Musical Planetarium

A different piece of music is randomly picked every ten minutes. Among all 10, here is the piece numbered 2.

Cover of the song. A portrait of the ancient Chinese poet Su Dongpo standing among the willow leaves, with the Chinese title of the song written in brushstrokes beside.

As If Green Hills Heave in Sight

如见青山

潮汐-tide/冉语优

役于物得失患 役于形不超然
(Attachment to possessions accentuates vicissitudes)
(Attachment to appearances hinders contentment)

A story between the ancient Chinese poet Su Dongpo and the monk Fo-Yin. The famous pun lines “狗啃河上骨”, “水流东坡诗” — “Dog eating a bone on the river, water carrying a poem east of the slope”, which, based on the pronunciation, can also be interpreted as “dog eating the bones of the monk, water carrying the corpse of Dongpo” — are a joke between the two. Of course, the depth of their friendship goes far beyond a song or a paragraph of text.

Immersed in the information age, one starts to be fascinated by people’s relationships in the past. After Su Dongpo went to the capital for his exam, it would no more be clear when they would meet again; for Dongpo, the monk became an unreal blur of memory and language, and then every hill he saw seemed to have the monk in it.

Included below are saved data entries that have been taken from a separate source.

-- ==== Sys2Proof/Decode.lean ====
section
/-! DEFINITION. The decoder and the encoder of the input stream and of the host's transfers. The decoder is pure: it
reads elements from a cursor, which is the bit_unpacker's position (40_bit_unpacker.md) with the bytes not yet pulled,
and says what it read, what it had captured when it could not go on, and where the cursor then stands (00_scope.md R18).
The encoder writes the same formats from the same tables (30_encoding.md R200 to R211; Huffman codes by 42_huffman.md
R402). -/

namespace Sys2Proof

/-! ### The bit unpacker -/

/-- The bit_unpacker's position (R51, R93): the last byte pulled, how many of its bits are consumed (8 when no bit is
buffered, R307), and the presented bytes not yet pulled. -/
structure Cursor where
  bitbuf : Byte
  bitpos : BitVec 4
  rest   : List Byte
  deriving DecidableEq, Repr

/-- The two calls of a primitive that the spec gives no meaning (R155 and R305; 93_implementation_defined.md U6, U7). -/
inductive ReadFault where
  | unalignedByte
  | tooWide
  deriving DecidableEq, Repr

/-- What reading answers: a value with the cursor after it, or the cursor at which a byte was needed and none was left
(R300), or a call without meaning. -/
inductive Read (α : Type) where
  | ok (a : α) (c : Cursor)
  | short (c : Cursor)
  | bad (f : ReadFault)
  deriving Repr

/-- Read on from where a read ended. -/
def Read.bind {α β : Type} (r : Read α) (f : α → Cursor → Read β) : Read β :=
  match r with
  | .ok a c => f a c
  | .short c => .short c
  | .bad e => .bad e

/-- PullByte (R300): the next presented byte. -/
def pullByte (c : Cursor) : Read Byte :=
  match c.rest with
  | [] => .short c
  | b :: r => .ok b { c with rest := r }

/-- The first half of ReadBit (R302): pull a byte when no bit is buffered, on demand only (R301). -/
def refill (c : Cursor) : Read Unit :=
  if c.bitpos = 8 then (pullByte c).bind fun b c' => .ok () { c' with bitbuf := b, bitpos := 0 }
  else .ok () c

/-- ReadBit (R302): bits of a byte are taken from bit 0 up (R150). -/
def readBit (c : Cursor) : Read Bool :=
  (refill c).bind fun _ c' => .ok (c'.bitbuf.getLsbD c'.bitpos.toNat) { c' with bitpos := c'.bitpos + 1 }

/-- The loop of ReadBits (R303): the first bit read is bit 0 of the value (R151). -/
def readBitsLoop : (n : Nat) → Cursor → Read (BitVec n)
  | 0, c => .ok 0#0 c
  | n + 1, c => (readBit c).bind fun b c' => (readBitsLoop n c').bind fun v c'' => .ok (v.concat b) c''

/-- ReadBits(n) (R303), for n up to 16 (R13; U7 for a larger one). -/
def readBits (n : Nat) (c : Cursor) : Read (BitVec n) :=
  if n ≤ Config.maxReadBits then readBitsLoop n c else .bad .tooWide

/-- AlignToByte (R304). -/
def alignToByte (c : Cursor) : Cursor := { c with bitpos := 8 }

/-- ReadByte (R305): it needs the cursor at a byte boundary (R155). -/
def readByte (c : Cursor) : Read Byte :=
  if c.bitpos = 8 then pullByte c else .bad .unalignedByte

/-- ReadU16LE (R306, R152). -/
def readU16 (c : Cursor) : Read (BitVec 16) :=
  (readByte c).bind fun b0 c0 => (readByte c0).bind fun b1 c1 => .ok (b1 ++ b0) c1

/-- ReadU32LE (R306, R152). -/
def readU32 (c : Cursor) : Read Word :=
  (readU16 c).bind fun lo c0 => (readU16 c0).bind fun hi c1 => .ok (hi ++ lo) c1

/-! ### Huffman tables -/

/-- A table of R400: `counts` lists how many symbols have length 1, 2, .. maxbits, and `syms` the used symbols by
length and, within one length, by value. -/
structure HuffTable where
  counts : List Nat
  syms   : List Nat
  deriving DecidableEq, Repr

/-- The symbols that have code length `l`, in increasing order (R400). -/
def symbolsOfLength (lens : List Nat) (l : Nat) : List Nat :=
  lens.zipIdx.filterMap fun p => if p.1 = l then some p.2 else none

/-- The table of Build (R400, R401). -/
def buildTable (lens : List Nat) (maxbits : Nat) : HuffTable :=
  { counts := (List.range' 1 maxbits).map fun l => lens.count l
    syms := (List.range' 1 maxbits).flatMap fun l => symbolsOfLength lens l }

/-- The loop of Build's verdict (R401): `left` codes of the current length are still free. -/
def oversubLoop (left : Nat) : List Nat → Bool
  | [] => false
  | n :: rest => if 2 * left < n then true else oversubLoop (2 * left - n) rest

/-- Build's verdict OVERSUB (R401, R403). -/
def oversubscribed (lens : List Nat) (maxbits : Nat) : Bool :=
  oversubLoop 1 ((List.range' 1 maxbits).map fun l => lens.count l)

/-- The loop of Decode (R404), one turn a code length: `none` when the bits read are no code of the table. -/
def huffLoop (syms : List Nat) : (counts : List Nat) → (code first index : Nat) → Cursor → Read (Option Nat)
  | [], _, _, _, c => .ok none c
  | n :: rest, code, first, index, c =>
    (readBit c).bind fun b c' =>
      let code := code ||| b.toNat
      if code - first < n then .ok (syms[index + (code - first)]?) c'
      else huffLoop syms rest (code <<< 1) ((first + n) <<< 1) (index + n) c'

/-- Decode(T, ..) (R404): the first bit read is the code's most significant bit (R151). -/
def huffDecode (t : HuffTable) (c : Cursor) : Read (Option Nat) := huffLoop t.syms t.counts 0 0 0 c

/-- next_code of R402 at its start: the first code of length `l`. -/
def firstCode (lens : List Nat) : Nat → Nat
  | 0 => 0
  | l + 1 => (firstCode lens l + if l = 0 then 0 else lens.count l) <<< 1

/-- code(s) of R402, as a number of `lens[s]` bits. -/
def codeOf (lens : List Nat) (s : Nat) : Nat :=
  firstCode lens (lens.getD s 0) + (lens.take s).count (lens.getD s 0)

/-- The lowest `l` bits of a number, the most significant first. -/
def msbBits : Nat → Nat → List Bool
  | 0, _ => []
  | l + 1, v => v.testBit l :: msbBits l v

/-- The stream bits that carry symbol `s`: its code, most significant bit first (R402, R404). -/
def codeBits (lens : List Nat) (s : Nat) : List Bool := msbBits (lens.getD s 0) (codeOf lens s)

/-- The code lengths of T_LL_FIXED (R410). -/
def fixedLlLens : List Nat :=
  List.replicate 144 8 ++ List.replicate 112 9 ++ List.replicate 24 7 ++ List.replicate 8 8

/-- The code lengths of T_D_FIXED (R411). -/
def fixedDLens : List Nat := List.replicate 32 5

/-! ### The symbol tables -/

/-- ORDER of R207 and R421. -/
def clOrder : List Nat := [16, 17, 18, 0, 8, 7, 9, 6, 10, 5, 11, 4, 12, 3, 13, 2, 14, 1, 15]

/-- LEXT of R220, from symbol 257. -/
def lengthExtra : List Nat :=
  [0, 0, 0, 0, 0, 0, 0, 0, 1, 1, 1, 1, 2, 2, 2, 2, 3, 3, 3, 3, 4, 4, 4, 4, 5, 5, 5, 5, 0]

/-- DEXT of R221, from symbol 0. -/
def distExtra : List Nat :=
  [0, 0, 0, 0, 1, 1, 2, 2, 3, 3, 4, 4, 5, 5, 6, 6, 7, 7, 8, 8, 9, 9, 10, 10, 11, 11, 12, 12, 13, 13]

/-- The instruction of each length symbol from 257, from the value of its extra bits (R209, R214, R220). -/
def lengthInstrs : List (Nat → Instr) := [
  fun _ => .len257,
  fun _ => .len258,
  fun _ => .len259,
  fun _ => .len260,
  fun _ => .len261,
  fun _ => .len262,
  fun _ => .len263,
  fun _ => .len264,
  fun x => .len265 (BitVec.ofNat 1 x),
  fun x => .len266 (BitVec.ofNat 1 x),
  fun x => .len267 (BitVec.ofNat 1 x),
  fun x => .len268 (BitVec.ofNat 1 x),
  fun x => .len269 (BitVec.ofNat 2 x),
  fun x => .len270 (BitVec.ofNat 2 x),
  fun x => .len271 (BitVec.ofNat 2 x),
  fun x => .len272 (BitVec.ofNat 2 x),
  fun x => .len273 (BitVec.ofNat 3 x),
  fun x => .len274 (BitVec.ofNat 3 x),
  fun x => .len275 (BitVec.ofNat 3 x),
  fun x => .len276 (BitVec.ofNat 3 x),
  fun x => .len277 (BitVec.ofNat 4 x),
  fun x => .len278 (BitVec.ofNat 4 x),
  fun x => .len279 (BitVec.ofNat 4 x),
  fun x => .len280 (BitVec.ofNat 4 x),
  fun x => .len281 (BitVec.ofNat 5 x),
  fun x => .len282 (BitVec.ofNat 5 x),
  fun x => .len283 (BitVec.ofNat 5 x),
  fun x => .len284 (BitVec.ofNat 5 x),
  fun _ => .len285]

/-- The instruction of each distance symbol, from the value of its extra bits (R210, R215, R221). -/
def distInstrs : List (Nat → Instr) := [
  fun _ => .dist0,
  fun _ => .dist1,
  fun _ => .dist2,
  fun _ => .dist3,
  fun x => .dist4 (BitVec.ofNat 1 x),
  fun x => .dist5 (BitVec.ofNat 1 x),
  fun x => .dist6 (BitVec.ofNat 2 x),
  fun x => .dist7 (BitVec.ofNat 2 x),
  fun x => .dist8 (BitVec.ofNat 3 x),
  fun x => .dist9 (BitVec.ofNat 3 x),
  fun x => .dist10 (BitVec.ofNat 4 x),
  fun x => .dist11 (BitVec.ofNat 4 x),
  fun x => .dist12 (BitVec.ofNat 5 x),
  fun x => .dist13 (BitVec.ofNat 5 x),
  fun x => .dist14 (BitVec.ofNat 6 x),
  fun x => .dist15 (BitVec.ofNat 6 x),
  fun x => .dist16 (BitVec.ofNat 7 x),
  fun x => .dist17 (BitVec.ofNat 7 x),
  fun x => .dist18 (BitVec.ofNat 8 x),
  fun x => .dist19 (BitVec.ofNat 8 x),
  fun x => .dist20 (BitVec.ofNat 9 x),
  fun x => .dist21 (BitVec.ofNat 9 x),
  fun x => .dist22 (BitVec.ofNat 10 x),
  fun x => .dist23 (BitVec.ofNat 10 x),
  fun x => .dist24 (BitVec.ofNat 11 x),
  fun x => .dist25 (BitVec.ofNat 11 x),
  fun x => .dist26 (BitVec.ofNat 12 x),
  fun x => .dist27 (BitVec.ofNat 12 x),
  fun x => .dist28 (BitVec.ofNat 13 x),
  fun x => .dist29 (BitVec.ofNat 13 x),
  fun _ => .d30,
  fun _ => .d31]

/-- The instruction of each code-length symbol, from the value of its extra bits (R208, R216). -/
def clInstrs : List (Nat → Instr) := [
  fun _ => .cl0,
  fun _ => .cl1,
  fun _ => .cl2,
  fun _ => .cl3,
  fun _ => .cl4,
  fun _ => .cl5,
  fun _ => .cl6,
  fun _ => .cl7,
  fun _ => .cl8,
  fun _ => .cl9,
  fun _ => .cl10,
  fun _ => .cl11,
  fun _ => .cl12,
  fun _ => .cl13,
  fun _ => .cl14,
  fun _ => .cl15,
  fun x => .cl16 (BitVec.ofNat 2 x),
  fun x => .cl17 (BitVec.ofNat 3 x),
  fun x => .cl18 (BitVec.ofNat 7 x)]

/-- How many extra bits follow a code-length symbol (R208). -/
def clExtra (c : Nat) : Nat := if c = 16 then 2 else if c = 17 then 3 else if c = 18 then 7 else 0

/-- The instruction of a block header (R204, R217). -/
def blockInstr (v : BitVec 3) : Instr :=
  match v.getLsbD 2, v.getLsbD 1 with
  | false, false => .blkStored (v.getLsbD 0)
  | false, true => .blkFixed (v.getLsbD 0)
  | true, false => .blkDynamic (v.getLsbD 0)
  | true, true => .blkReserved (v.getLsbD 0)

/-! ### Elements -/

/-- Which element is read next, with the code lengths it is read by: what the phase and the current tables give
(R52, R56, R212). -/
inductive Expect where
  | gzFixed
  | gzXlen
  | gzExtra
  | gzName
  | gzComment
  | gzHcrc
  | blkHdr
  | storedLen
  | storedCopy
  | dynHdr
  | dynCllens (hclen : Nat)
  | clSym (cl : List Nat)
  | llSym (ll d : List Nat)
  | dSym (d : List Nat)
  | trailer
  deriving DecidableEq, Repr

/-- The fields a step had already written when it could not read on; they stay written (R18, R705). -/
inductive Capture where
  | nothing
  | hdrCm (cm : Byte)
  | hdrFlg (flg : Byte)
  | hdrMtime (flg : Byte) (mtime : Word)
  | hdrXfl (flg : Byte) (mtime : Word) (xfl : Byte)
  | hlit (h : BitVec 5)
  | hdist (h d : BitVec 5)
  | clLens (cll : List (BitVec 3))
  | trlCrc (crc : Word)
  deriving DecidableEq, Repr

/-- What the decoder answers: the instructions of one whole element (two for a length symbol with its distance symbol,
R209), an encoding rejected by the name of the error it raises (R230), the end of the presented input inside the
element, or a read the spec gives no meaning. -/
inductive Decoded where
  | elem (is : List Instr) (c : Cursor)
  | illegal (e : Err) (k : Capture) (c : Cursor)
  | short (k : Capture) (c : Cursor)
  | bad (f : ReadFault)
  deriving DecidableEq, Repr

/-- Decode on after a read, `k` having been captured before it. -/
def Read.andThen {α : Type} (r : Read α) (k : Capture) (f : α → Cursor → Decoded) : Decoded :=
  match r with
  | .ok a c => f a c
  | .short c => .short k c
  | .bad e => .bad e

/-- GZ_FIXED (R201, R600): the magic is checked after two bytes, the method after the third. -/
def decodeGzFixed (c : Cursor) : Decoded :=
  (readByte c).andThen .nothing fun id1 c => (readByte c).andThen .nothing fun id2 c =>
  if id1 ≠ 0x1F ∨ id2 ≠ 0x8B then .illegal .invalidMagic .nothing c else
  (readByte c).andThen .nothing fun cm c =>
  if cm ≠ 8 then .illegal .unsupportedMethod (.hdrCm cm) c else
  (readByte c).andThen (.hdrCm cm) fun flg c =>
  (readU32 c).andThen (.hdrFlg flg) fun mtime c =>
  (readByte c).andThen (.hdrMtime flg mtime) fun xfl c =>
  (readByte c).andThen (.hdrXfl flg mtime xfl) fun os c => .elem [.gzFixed flg mtime xfl os] c

/-- STORED up to its data (R205, R355). -/
def decodeStoredLen (c : Cursor) : Decoded :=
  (readU16 (alignToByte c)).andThen .nothing fun len c =>
  (readU16 c).andThen .nothing fun nlen c => .elem [.storedLen len nlen] c

/-- DYN_HDR (R206, R420). -/
def decodeDynHdr (c : Cursor) : Decoded :=
  (readBits 5 c).andThen .nothing fun hlit c =>
  (readBits 5 c).andThen (.hlit hlit) fun hdist c =>
  (readBits 4 c).andThen (.hdist hlit hdist) fun hclen c => .elem [.dynHdr hlit hdist hclen] c

/-- DYN_CLLENS (R207, R421): `n` more fields, `got` being those read before. -/
def decodeCllens : (n : Nat) → (got : List (BitVec 3)) → Cursor → Decoded
  | 0, got, c => .elem [.dynCllens got] c
  | n + 1, got, c => (readBits 3 c).andThen (.clLens got) fun l c => decodeCllens n (got ++ [l]) c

Should he eventually meet the real Fo-Yin, the monk would start to overlap with the hills, with the monk’s Buddhist insights blending into the wordless nature, unifying the two —

At the end of the day, however, none of these debates matter. It is Su Dongpo’s carefree spirit — “who cares that it’s difficult to be together”, “find peace in wherever one is placed” — that is the most touching.